> [Goal of the exercise]:
Print the lines that run from the line with "-- ==== Sys2Proof/Machine/Twin.lean" to the line with "def State.mirrorReceipt (s", keeping both end lines, exactly as they appear in the entries below, and nothing else.

(Records Opens)

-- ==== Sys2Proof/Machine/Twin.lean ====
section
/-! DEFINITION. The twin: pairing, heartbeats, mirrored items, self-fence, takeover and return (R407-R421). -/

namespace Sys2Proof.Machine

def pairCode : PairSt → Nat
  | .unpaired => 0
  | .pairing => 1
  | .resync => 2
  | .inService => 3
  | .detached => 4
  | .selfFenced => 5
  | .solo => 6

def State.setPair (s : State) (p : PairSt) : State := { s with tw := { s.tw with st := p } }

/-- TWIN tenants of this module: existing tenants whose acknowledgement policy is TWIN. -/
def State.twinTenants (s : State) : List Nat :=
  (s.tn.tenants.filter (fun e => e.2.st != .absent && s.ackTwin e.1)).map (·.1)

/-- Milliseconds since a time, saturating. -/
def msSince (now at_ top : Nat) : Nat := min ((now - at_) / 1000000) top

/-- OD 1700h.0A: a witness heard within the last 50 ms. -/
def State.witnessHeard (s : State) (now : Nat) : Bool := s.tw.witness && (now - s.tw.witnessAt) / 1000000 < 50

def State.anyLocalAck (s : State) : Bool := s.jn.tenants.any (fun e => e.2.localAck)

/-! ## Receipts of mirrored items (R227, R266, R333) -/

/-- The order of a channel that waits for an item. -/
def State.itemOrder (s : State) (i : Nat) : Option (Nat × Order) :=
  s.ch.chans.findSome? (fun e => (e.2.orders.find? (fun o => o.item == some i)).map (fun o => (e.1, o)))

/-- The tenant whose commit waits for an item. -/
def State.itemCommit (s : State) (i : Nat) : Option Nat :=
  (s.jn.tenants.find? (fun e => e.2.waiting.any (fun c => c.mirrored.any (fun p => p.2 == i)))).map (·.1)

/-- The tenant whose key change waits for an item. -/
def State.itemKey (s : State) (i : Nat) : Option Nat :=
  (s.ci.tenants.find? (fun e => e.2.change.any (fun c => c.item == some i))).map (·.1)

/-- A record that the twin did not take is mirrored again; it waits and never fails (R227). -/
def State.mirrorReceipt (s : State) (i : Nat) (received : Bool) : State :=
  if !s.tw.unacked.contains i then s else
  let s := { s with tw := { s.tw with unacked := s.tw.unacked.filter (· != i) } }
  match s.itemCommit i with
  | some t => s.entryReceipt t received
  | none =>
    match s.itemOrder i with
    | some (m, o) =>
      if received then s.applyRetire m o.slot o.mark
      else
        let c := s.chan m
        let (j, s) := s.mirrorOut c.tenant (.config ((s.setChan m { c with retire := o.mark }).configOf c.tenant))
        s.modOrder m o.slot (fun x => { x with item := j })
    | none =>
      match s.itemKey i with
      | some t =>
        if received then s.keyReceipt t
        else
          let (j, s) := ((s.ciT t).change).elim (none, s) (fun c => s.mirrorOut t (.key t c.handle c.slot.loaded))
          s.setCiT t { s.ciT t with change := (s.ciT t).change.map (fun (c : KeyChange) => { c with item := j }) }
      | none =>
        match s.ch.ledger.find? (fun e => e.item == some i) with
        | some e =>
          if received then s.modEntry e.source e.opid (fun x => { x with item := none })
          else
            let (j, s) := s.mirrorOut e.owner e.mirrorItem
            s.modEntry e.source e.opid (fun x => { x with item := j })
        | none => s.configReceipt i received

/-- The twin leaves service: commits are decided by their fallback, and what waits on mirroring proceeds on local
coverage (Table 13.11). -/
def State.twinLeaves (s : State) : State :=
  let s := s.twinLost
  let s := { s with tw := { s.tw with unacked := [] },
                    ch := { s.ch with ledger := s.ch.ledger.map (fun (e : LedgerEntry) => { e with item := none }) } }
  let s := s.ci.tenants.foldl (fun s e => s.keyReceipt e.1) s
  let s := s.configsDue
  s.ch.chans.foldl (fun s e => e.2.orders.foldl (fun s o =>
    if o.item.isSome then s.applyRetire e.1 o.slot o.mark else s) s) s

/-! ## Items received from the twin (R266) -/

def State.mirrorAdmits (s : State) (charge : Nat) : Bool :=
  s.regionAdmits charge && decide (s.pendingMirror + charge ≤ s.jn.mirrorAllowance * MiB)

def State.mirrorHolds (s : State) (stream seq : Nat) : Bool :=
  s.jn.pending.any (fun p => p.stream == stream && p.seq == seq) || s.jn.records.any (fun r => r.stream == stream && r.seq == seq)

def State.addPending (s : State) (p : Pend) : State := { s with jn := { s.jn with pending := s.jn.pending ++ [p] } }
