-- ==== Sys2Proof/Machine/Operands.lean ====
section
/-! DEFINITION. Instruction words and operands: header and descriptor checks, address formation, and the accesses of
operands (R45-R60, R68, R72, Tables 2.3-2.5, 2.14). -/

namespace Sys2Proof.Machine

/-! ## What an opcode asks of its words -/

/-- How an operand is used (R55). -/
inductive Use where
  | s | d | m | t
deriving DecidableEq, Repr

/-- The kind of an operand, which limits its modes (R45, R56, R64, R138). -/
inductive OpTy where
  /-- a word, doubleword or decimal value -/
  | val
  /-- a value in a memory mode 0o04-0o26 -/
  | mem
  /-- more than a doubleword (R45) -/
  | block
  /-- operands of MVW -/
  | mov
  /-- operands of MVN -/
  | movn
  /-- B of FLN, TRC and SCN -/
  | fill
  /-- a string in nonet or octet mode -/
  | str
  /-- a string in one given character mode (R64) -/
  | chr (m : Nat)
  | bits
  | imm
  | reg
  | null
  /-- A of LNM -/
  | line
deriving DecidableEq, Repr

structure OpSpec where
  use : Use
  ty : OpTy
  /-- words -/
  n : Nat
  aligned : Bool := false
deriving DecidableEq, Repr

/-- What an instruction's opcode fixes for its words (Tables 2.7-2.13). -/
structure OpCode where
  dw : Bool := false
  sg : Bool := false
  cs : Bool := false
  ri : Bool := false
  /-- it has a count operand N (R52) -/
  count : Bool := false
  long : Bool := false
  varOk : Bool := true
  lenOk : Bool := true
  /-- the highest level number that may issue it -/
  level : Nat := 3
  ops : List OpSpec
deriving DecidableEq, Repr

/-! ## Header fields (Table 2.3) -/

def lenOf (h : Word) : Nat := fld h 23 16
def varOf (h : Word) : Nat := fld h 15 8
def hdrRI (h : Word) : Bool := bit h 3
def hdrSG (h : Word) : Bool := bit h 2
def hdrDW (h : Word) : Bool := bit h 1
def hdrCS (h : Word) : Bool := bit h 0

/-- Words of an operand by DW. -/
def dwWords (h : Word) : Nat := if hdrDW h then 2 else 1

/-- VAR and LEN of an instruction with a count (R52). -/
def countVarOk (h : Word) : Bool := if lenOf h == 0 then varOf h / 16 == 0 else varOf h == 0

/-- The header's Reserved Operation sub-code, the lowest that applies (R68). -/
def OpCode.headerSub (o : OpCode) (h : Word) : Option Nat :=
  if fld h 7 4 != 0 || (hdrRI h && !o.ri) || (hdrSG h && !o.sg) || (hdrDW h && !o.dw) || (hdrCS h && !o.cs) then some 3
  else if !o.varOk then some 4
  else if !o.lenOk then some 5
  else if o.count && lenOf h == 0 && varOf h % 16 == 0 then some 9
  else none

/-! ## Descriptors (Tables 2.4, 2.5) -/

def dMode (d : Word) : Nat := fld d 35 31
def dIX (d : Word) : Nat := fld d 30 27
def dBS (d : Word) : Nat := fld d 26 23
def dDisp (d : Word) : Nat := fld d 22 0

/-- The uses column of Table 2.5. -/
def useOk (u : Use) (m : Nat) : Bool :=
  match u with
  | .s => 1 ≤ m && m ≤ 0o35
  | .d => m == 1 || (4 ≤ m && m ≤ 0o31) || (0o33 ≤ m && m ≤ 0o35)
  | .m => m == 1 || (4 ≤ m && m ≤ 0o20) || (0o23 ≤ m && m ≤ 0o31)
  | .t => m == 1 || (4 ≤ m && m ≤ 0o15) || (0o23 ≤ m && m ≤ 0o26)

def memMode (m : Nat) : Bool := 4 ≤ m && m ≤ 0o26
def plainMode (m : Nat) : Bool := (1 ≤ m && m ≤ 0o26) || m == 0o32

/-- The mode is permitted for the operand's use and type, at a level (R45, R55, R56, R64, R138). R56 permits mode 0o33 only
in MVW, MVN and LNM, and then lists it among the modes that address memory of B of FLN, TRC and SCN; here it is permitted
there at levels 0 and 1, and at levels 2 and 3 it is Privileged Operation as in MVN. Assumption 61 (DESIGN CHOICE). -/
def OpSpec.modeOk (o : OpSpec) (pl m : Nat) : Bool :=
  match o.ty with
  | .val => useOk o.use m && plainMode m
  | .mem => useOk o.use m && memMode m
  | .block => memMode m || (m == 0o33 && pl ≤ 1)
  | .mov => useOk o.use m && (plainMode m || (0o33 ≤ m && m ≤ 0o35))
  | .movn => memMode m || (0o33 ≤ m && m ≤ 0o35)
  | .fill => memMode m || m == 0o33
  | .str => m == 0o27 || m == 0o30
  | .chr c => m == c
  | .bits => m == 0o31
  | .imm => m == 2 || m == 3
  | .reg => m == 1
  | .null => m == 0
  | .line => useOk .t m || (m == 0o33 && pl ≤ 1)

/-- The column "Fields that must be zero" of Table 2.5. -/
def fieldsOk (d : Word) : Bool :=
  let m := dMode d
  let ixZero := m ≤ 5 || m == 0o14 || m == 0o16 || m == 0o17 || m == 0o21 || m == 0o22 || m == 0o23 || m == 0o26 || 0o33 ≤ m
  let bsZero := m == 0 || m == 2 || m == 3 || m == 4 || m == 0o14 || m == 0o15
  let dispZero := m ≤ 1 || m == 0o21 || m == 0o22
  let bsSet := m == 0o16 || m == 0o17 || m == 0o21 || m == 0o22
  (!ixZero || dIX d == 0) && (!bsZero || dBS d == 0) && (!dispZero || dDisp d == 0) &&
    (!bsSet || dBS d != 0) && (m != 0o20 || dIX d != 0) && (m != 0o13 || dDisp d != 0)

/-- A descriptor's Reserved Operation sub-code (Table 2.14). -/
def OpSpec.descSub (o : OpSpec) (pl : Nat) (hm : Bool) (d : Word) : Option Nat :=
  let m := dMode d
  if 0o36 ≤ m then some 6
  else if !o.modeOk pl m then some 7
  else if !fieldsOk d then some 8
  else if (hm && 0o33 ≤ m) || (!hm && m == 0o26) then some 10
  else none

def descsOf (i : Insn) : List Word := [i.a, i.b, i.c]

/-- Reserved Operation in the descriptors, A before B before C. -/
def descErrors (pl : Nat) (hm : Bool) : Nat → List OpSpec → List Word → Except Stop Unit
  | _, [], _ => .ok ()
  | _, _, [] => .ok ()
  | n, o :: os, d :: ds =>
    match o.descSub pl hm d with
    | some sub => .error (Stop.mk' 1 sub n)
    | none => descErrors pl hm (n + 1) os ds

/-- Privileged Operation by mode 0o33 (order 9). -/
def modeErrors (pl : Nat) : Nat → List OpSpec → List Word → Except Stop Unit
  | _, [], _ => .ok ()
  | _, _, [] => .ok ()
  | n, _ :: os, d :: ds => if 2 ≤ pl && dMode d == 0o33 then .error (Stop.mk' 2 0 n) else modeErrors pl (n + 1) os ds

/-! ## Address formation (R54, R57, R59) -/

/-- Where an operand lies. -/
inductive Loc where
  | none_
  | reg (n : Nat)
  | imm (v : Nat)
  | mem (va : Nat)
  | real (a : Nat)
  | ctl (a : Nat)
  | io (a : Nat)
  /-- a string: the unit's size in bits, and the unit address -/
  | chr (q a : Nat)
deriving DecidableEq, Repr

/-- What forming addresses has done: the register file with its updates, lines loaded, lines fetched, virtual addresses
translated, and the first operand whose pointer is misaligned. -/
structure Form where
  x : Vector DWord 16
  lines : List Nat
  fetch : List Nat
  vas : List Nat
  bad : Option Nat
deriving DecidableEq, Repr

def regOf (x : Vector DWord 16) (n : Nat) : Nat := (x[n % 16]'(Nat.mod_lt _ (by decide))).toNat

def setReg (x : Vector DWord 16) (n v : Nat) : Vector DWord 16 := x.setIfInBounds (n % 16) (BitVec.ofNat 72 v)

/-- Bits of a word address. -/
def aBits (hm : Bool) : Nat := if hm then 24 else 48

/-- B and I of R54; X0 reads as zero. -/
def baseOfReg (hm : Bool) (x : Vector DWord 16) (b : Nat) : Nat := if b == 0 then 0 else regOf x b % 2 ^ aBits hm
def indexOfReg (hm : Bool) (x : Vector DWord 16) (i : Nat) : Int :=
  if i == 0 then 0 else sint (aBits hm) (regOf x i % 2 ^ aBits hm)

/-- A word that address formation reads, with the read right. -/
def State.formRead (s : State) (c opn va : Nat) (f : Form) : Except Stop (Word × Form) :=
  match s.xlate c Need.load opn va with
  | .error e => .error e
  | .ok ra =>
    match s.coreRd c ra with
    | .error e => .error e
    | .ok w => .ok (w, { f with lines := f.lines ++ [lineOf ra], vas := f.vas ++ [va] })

(Records Closes)
(Records Opens)

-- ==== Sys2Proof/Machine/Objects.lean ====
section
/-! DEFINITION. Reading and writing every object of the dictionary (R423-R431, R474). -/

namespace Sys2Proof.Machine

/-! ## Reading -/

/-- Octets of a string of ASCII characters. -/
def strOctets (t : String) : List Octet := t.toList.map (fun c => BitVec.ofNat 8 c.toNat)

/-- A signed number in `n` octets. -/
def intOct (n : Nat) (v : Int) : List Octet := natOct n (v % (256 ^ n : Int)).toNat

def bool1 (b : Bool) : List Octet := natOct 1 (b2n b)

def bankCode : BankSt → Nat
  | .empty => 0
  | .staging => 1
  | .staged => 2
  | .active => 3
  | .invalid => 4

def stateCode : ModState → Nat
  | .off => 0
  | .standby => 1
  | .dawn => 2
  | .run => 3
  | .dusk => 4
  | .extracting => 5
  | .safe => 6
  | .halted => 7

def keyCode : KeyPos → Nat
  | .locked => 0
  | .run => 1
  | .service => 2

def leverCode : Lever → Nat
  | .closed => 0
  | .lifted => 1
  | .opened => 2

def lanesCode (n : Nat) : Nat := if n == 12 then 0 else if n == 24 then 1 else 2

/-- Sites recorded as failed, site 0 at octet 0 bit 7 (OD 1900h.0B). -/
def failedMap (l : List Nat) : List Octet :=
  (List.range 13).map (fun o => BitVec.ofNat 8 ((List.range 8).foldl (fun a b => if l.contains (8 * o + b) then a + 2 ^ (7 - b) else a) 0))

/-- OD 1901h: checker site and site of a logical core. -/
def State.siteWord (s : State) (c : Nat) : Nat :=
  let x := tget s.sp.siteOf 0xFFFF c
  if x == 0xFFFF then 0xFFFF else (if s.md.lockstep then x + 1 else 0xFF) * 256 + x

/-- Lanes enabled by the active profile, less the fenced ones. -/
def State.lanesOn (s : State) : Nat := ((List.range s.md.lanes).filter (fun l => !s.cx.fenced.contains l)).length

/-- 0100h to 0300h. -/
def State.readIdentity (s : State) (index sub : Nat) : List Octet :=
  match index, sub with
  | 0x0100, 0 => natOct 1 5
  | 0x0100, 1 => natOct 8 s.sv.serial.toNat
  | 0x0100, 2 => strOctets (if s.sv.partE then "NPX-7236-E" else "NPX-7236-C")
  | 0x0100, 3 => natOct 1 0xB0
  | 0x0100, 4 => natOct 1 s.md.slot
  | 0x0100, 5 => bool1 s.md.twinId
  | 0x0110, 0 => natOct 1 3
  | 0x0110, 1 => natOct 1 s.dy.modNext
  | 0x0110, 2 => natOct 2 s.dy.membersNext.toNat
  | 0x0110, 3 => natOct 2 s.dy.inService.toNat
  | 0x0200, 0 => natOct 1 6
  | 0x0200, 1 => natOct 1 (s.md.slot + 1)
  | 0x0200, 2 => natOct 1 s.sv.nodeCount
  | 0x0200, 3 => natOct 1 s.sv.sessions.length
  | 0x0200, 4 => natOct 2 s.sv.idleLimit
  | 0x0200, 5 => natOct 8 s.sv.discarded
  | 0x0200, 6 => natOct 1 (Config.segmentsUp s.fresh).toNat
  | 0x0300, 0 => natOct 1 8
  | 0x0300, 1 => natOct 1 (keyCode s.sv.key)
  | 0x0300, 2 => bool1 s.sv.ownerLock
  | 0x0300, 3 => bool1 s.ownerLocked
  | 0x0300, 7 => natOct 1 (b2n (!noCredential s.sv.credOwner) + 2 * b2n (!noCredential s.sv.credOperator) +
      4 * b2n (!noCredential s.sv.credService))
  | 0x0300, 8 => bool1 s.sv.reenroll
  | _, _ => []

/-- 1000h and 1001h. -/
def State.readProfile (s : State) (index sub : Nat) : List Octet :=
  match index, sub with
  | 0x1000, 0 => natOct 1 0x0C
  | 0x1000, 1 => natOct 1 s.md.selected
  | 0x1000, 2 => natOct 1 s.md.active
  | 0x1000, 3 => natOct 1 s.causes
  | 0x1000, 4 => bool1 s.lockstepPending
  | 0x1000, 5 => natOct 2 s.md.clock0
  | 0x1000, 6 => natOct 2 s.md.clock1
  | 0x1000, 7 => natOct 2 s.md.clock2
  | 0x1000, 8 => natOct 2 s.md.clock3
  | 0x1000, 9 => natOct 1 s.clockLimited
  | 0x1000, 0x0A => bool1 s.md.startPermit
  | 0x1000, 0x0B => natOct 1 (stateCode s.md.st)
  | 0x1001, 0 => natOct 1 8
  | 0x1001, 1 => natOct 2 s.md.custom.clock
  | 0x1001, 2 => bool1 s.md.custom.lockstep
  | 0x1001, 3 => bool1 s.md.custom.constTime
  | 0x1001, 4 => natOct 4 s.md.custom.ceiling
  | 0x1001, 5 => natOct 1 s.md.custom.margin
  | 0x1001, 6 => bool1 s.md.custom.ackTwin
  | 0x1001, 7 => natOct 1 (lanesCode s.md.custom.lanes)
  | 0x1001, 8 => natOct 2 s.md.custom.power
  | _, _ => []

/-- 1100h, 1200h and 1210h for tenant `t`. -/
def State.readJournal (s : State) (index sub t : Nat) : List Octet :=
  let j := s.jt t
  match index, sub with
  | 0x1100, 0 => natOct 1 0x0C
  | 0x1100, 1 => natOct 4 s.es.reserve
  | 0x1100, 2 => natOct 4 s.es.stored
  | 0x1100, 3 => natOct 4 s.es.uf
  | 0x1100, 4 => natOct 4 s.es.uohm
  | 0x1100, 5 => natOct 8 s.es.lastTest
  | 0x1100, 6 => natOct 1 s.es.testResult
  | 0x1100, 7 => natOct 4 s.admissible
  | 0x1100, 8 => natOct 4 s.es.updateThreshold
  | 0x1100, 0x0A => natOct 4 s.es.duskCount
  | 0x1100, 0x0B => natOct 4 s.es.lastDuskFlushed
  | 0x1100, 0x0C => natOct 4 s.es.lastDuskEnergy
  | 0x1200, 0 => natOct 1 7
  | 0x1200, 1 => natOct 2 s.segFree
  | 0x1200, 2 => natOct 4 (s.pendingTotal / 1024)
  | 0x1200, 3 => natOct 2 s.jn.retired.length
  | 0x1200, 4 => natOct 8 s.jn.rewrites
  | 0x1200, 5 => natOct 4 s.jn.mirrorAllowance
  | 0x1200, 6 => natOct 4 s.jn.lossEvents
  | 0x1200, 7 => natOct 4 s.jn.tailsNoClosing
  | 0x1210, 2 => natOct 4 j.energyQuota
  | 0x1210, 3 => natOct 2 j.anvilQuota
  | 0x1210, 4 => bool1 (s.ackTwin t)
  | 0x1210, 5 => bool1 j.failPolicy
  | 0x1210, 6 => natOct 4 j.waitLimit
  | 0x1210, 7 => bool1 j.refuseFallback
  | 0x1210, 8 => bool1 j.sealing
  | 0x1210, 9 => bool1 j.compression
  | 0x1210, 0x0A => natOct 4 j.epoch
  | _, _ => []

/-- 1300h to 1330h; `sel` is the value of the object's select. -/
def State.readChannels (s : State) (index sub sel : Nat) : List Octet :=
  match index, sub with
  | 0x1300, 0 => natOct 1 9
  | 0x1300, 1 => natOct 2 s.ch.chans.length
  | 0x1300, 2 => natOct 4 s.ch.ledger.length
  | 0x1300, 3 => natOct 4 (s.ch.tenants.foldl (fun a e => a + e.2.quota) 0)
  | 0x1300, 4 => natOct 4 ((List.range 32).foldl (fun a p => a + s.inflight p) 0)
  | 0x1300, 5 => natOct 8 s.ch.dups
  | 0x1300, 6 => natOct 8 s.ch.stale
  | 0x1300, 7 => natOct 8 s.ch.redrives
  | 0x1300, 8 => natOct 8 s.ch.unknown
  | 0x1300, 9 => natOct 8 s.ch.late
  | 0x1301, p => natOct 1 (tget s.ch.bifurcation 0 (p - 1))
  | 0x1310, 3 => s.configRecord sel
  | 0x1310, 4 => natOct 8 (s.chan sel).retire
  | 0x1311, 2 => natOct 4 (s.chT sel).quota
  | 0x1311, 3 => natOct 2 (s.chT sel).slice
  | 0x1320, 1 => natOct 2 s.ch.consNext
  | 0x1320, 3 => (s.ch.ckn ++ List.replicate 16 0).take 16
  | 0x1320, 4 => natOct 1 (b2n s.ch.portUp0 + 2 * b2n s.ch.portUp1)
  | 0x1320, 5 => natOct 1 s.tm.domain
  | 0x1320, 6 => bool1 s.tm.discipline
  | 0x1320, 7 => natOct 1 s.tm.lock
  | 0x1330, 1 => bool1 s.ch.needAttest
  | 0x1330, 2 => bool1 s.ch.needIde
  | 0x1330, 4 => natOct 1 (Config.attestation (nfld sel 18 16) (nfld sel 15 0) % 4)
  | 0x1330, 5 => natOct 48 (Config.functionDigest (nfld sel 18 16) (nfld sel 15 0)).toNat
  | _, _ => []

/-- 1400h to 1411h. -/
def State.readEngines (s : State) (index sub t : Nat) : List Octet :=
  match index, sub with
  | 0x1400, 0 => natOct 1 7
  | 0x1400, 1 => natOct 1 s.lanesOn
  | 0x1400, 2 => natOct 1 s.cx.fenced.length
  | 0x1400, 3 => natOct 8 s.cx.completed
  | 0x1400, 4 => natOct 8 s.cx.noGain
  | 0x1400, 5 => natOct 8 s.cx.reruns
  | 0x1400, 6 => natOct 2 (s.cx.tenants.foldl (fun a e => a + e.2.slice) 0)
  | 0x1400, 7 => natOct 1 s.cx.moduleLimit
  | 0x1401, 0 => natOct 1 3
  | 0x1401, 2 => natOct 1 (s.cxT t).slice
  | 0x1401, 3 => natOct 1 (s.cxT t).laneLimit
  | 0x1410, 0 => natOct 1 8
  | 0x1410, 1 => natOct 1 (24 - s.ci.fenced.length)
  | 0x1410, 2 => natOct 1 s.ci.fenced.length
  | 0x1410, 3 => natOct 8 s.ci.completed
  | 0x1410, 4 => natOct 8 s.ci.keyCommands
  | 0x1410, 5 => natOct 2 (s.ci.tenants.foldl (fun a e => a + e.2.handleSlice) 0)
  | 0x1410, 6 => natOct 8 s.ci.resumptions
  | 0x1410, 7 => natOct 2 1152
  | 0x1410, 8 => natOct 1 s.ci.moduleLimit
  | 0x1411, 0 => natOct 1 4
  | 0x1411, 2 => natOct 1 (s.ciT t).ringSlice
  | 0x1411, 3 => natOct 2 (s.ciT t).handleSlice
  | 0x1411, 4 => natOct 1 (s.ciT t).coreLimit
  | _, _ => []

(Records Closes)

> [Reply to the exercise]:
-- ==== Sys2Proof/Machine/Twin.lean ====
section
/-! DEFINITION. The twin: pairing, heartbeats, mirrored items, self-fence, takeover and return (R407-R421). -/

namespace Sys2Proof.Machine

def pairCode : PairSt → Nat
  | .unpaired => 0
  | .pairing => 1
  | .resync => 2
  | .inService => 3
  | .detached => 4
  | .selfFenced => 5
  | .solo => 6

def State.setPair (s : State) (p : PairSt) : State := { s with tw := { s.tw with st := p } }

/-- TWIN tenants of this module: existing tenants whose acknowledgement policy is TWIN. -/
def State.twinTenants (s : State) : List Nat :=
  (s.tn.tenants.filter (fun e => e.2.st != .absent && s.ackTwin e.1)).map (·.1)

/-- Milliseconds since a time, saturating. -/
def msSince (now at_ top : Nat) : Nat := min ((now - at_) / 1000000) top

/-- OD 1700h.0A: a witness heard within the last 50 ms. -/
def State.witnessHeard (s : State) (now : Nat) : Bool := s.tw.witness && (now - s.tw.witnessAt) / 1000000 < 50

def State.anyLocalAck (s : State) : Bool := s.jn.tenants.any (fun e => e.2.localAck)

/-! ## Receipts of mirrored items (R227, R266, R333) -/

/-- The order of a channel that waits for an item. -/
def State.itemOrder (s : State) (i : Nat) : Option (Nat × Order) :=
  s.ch.chans.findSome? (fun e => (e.2.orders.find? (fun o => o.item == some i)).map (fun o => (e.1, o)))

/-- The tenant whose commit waits for an item. -/
def State.itemCommit (s : State) (i : Nat) : Option Nat :=
  (s.jn.tenants.find? (fun e => e.2.waiting.any (fun c => c.mirrored.any (fun p => p.2 == i)))).map (·.1)

/-- The tenant whose key change waits for an item. -/
def State.itemKey (s : State) (i : Nat) : Option Nat :=
  (s.ci.tenants.find? (fun e => e.2.change.any (fun c => c.item == some i))).map (·.1)

/-- A record that the twin did not take is mirrored again; it waits and never fails (R227). -/
def State.mirrorReceipt (s : State) (i : Nat) (received : Bool) : State :=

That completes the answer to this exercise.